__ASSIGNMENT__. Find the line with "def Parsed.ledBad (p" in the entries below, then reproduce it and every line after it down to and including the line with "let l := p.f m FAB_OSEL.IN (77 + i)", exactly.
#####
/-- R147: routes of more than four COMB cells, and loops of them. -/
def Parsed.routeBad (p : Parsed) (m : Nat) : List Nat :=
  let cells := ((p.refs m .LC_INAB) ++ (p.refs m .LC_INCD)).map (·.i)
    ++ (((p.refs m .FAB_LSRC).filter fun x => p.f m FAB_LSRC.KIND x.i == 5).map fun x => p.f m FAB_LSRC.INDEX x.i)
  let sinks : List (RegRef × Nat) :=
    ((p.refs m .FAB_OSEL).flatMap fun x =>
      (if p.f m FAB_OSEL.INCON x.i = 1 then [(x, p.f m FAB_OSEL.IN x.i)] else [])
        ++ if p.f m FAB_OSEL.DIRCON x.i = 1 then [(x, p.f m FAB_OSEL.DIR x.i)] else [])
    ++ (((p.refs m .PU_CFG).filter fun x => p.f m PU_CFG.GATEEN x.i == 1).map fun x => (x, p.f m PU_CFG.GATE x.i))
    ++ (((p.refs m .ER_CFG).filter fun x => p.f m ER_CFG.EDGE x.i != 0).map fun x => (x, p.f m ER_CFG.LINE x.i))
    ++ (cells.flatMap fun c => (p.cellLines m c).map fun l => (⟨.LC_INAB, c, 0, 0⟩, l))
  sinks.flatMap fun k =>
    let r := p.route m 5 k.2
    if r.1 ≤ 4 then [] else p.hi m (k.1 :: r.2)

/-- R195: parallel groups. -/
def Parsed.pgrpBad (p : Parsed) (m : Nat) : List Nat :=
  [1, 2, 3, 4].flatMap fun g =>
    let ns := (List.range 48).filter fun n => p.f m HSW_CFG.PGRP n == g
    let key := fun (n : Nat) => ([Reg.HSW_CFG, .HSW_LIM, .HSW_INR0, .HSW_INR1, .HSW_TIME, .HSW_FB].map fun r =>
      p.word m ⟨r, n, 0, 0⟩, p.f m FAB_OSEL.IN n, p.f m FAB_OSEL.INCON n)
    match ns with
    | [] => []
    | n :: rest =>
      if rest.length < 1 || 3 < rest.length then p.hi m (ns.map fun n => ⟨.HSW_CFG, n, 0, 0⟩)
      else if rest.all fun k => key k == key n then []
      else p.hi m (ns.flatMap fun n => [⟨.FAB_OSEL, n, 0, 0⟩] ++
        [Reg.HSW_CFG, .HSW_LIM, .HSW_INR0, .HSW_INR1, .HSW_TIME, .HSW_FB].map fun r => ⟨r, n, 0, 0⟩)

/-- R278: enabled LED channels. -/
def Parsed.ledBad (p : Parsed) (m : Nat) : List Nat :=
  let en := (List.range 16).filter fun i => p.f m LED_CFG.EN i == 1
  let unit := fun (i : Nat) => p.f m LED_CFG.PU i
  let sg := p.f m LED_PCFG.SG + 1
  let members := (List.range 64).filter fun u => p.f m PU_CFG.SG u == sg
  let others := (List.range 16).filter fun i => (p.at_ m .LED_CFG i).isSome && p.f m LED_CFG.EN i == 1
  en.flatMap fun i =>
    let u := unit i
    let l := p.f m FAB_OSEL.IN (77 + i)
    let per := 10 * (p.f m PU_CFG.PRE u + 1) * p.f m PU_PD.PER u
    let ok := (others.all fun k => k == i || unit k != u)
      && p.f m PU_CFG.TICK u = 0 && p.f m PU_CFG.MODE u = 0 && p.f m PU_CFG.GATEEN u = 0 && p.f m PU_PH.OWNED u = 0
      && p.f m PU_CFG.SG u = sg && (members.all fun w => en.any fun k => unit k == w)
      && p.f m FAB_OSEL.INCON (77 + i) = 1 && p.f m FAB_LSRC.KIND l = 4 && p.f m FAB_LSRC.INDEX l = u && p.f m FAB_LSRC.INV l = 0
      && 40000 ≤ per && per ≤ 2500000
    if ok then [] else p.hi m ([⟨.LED_CFG, i, 0, 0⟩, ⟨.LED_PCFG, 0, 0, 0⟩, ⟨.FAB_OSEL, 77 + i, 0, 0⟩, ⟨.FAB_LSRC, l, 0, 0⟩,
      ⟨.PU_CFG, u, 0, 0⟩, ⟨.PU_PD, u, 0, 0⟩, ⟨.PU_PH, u, 0, 0⟩])

/-- R320: lamp groups' inputs. -/
def Parsed.lgBad (p : Parsed) (m : Nat) : List Nat :=
  (List.range 8).flatMap fun g =>
    let j := p.f m LG_NTC2.AIN g
    if p.f m LG_NTC2.EN g = 0 || (p.f m AIN_CFG.RANGE j = 0 && p.f m AIN_CFG.RATIO j = 1) then []
    else p.hi m [⟨.LG_NTC2, g, 0, 0⟩, ⟨.AIN_CFG, j, 0, 0⟩]

/-- R381: migration targets. -/
def Parsed.migBad (p : Parsed) (v : Variant) (m : Nat) : List Nat :=
  (List.range (nCores v)).flatMap fun d =>
    let t := ext (p.word m ⟨.CTX_MIG, 0, 0, 0⟩) (3 * d) 3
    if t = 7 then []
    else
      let bad := (List.range 256).filter fun c =>
        ((p.enabled m c).1 || (p.look m ⟨.CTXC_ENTRY, c, 0, 0⟩).isSome) && p.f m CTXC_CFG.AFFIN c == d && !p.covers t (p.f m CTXC_ENTRY.ENTRY c)
      (if t = d then p.hi m [⟨.CTX_MIG, 0, 0, 0⟩] else [])
        ++ bad.flatMap fun c => p.hi m [⟨.CTX_MIG, 0, 0, 0⟩, ⟨.CTXC_CFG, c, 0, 0⟩, ⟨.CTXC_ENTRY, c, 0, 0⟩]

/-- R442, R446: what valid gateway entries need. -/
def Parsed.gwDest (p : Parsed) (m : Nat) : List Nat :=
  ((p.refs m .GW_RT2).filter fun x => p.f m GW_RT2.VALID x.i == 1).flatMap fun x =>
    let lin := ((List.range 6).filter fun n => bitOf (p.f m GW_RT2.LINMASK x.i) n).flatMap fun n =>
      if (p.refs m .LIN_TE).any fun t => t.i == n && p.f m LIN_TE.PUB n t.j t.k == 1
        && p.f m LIN_TE.DSLOT n t.j t.k == p.f m GW_RT2.LINSLOT x.i then [] else p.hi m [x]
    let can := ((List.range 8).filter fun n => bitOf (p.f m GW_RT2.CANMASK x.i) n).flatMap fun n =>
      if p.f m CAN_CFG.GWTX n = 1 then [] else p.hi m [x, ⟨.CAN_CFG, n, 0, 0⟩]
    lin ++ can

/-- R451: two FOLLOWER ports. -/
def Parsed.nmBad (p : Parsed) (m : Nat) : List Nat :=
  let fs := (List.range 8).filter fun n => p.f m NM_PORT.ROLE n == 2
  if fs.length ≤ 1 then [] else p.hi m (fs.map fun n => ⟨.NM_PORT, n, 0, 0⟩)

/-- R500: two valid overrides of one source. -/
def Parsed.ovrBad (p : Parsed) (m : Nat) : List Nat :=
  let vs := (List.range 512).filter fun i => p.f m FLT_OVR.V i == 1
  vs.flatMap fun i => vs.flatMap fun k =>
    if i < k && p.f m FLT_OVR.SRC i = p.f m FLT_OVR.SRC k then p.hi m [⟨.FLT_OVR, i, 0, 0⟩, ⟨.FLT_OVR, k, 0, 0⟩] else []

/-- R198, R530: twinned channels. -/
def Parsed.twinBad (p : Parsed) (m : Nat) : List Nat :=
  ((List.range 16).filter fun i => bitOf (p.f 0 TWN_MAP.TWIN) i).flatMap fun i =>
    let n := 8 + i
    let map := (⟨.TWN_MAP, 0, 0, 0⟩ : RegRef)
    (if p.f m HSW_CFG.PGRP n = 0 then [] else p.hi m [map, ⟨.HSW_CFG, n, 0, 0⟩])
      ++ if bitOf (p.f 0 TWN_PEN.EN 0) n && bitOf (p.f 0 TWN_DEN.EN 0) n then []
        else p.hi 0 [map, ⟨.TWN_PEN, 0, 0, 0⟩, ⟨.TWN_DEN, 0, 0, 0⟩]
#####
__TASK RESPONSE__.
def Parsed.ledBad (p : Parsed) (m : Nat) : List Nat :=
  let en := (List.range 16).filter fun i => p.f m LED_CFG.EN i == 1
  let unit := fun (i : Nat) => p.f m LED_CFG.PU i
  let sg := p.f m LED_PCFG.SG + 1
  let members := (List.range 64).filter fun u => p.f m PU_CFG.SG u == sg
  let others := (List.range 16).filter fun i => (p.at_ m .LED_CFG i).isSome && p.f m LED_CFG.EN i == 1
  en.flatMap fun i =>
    let u := unit i
    let l := p.f m FAB_OSEL.IN (77 + i)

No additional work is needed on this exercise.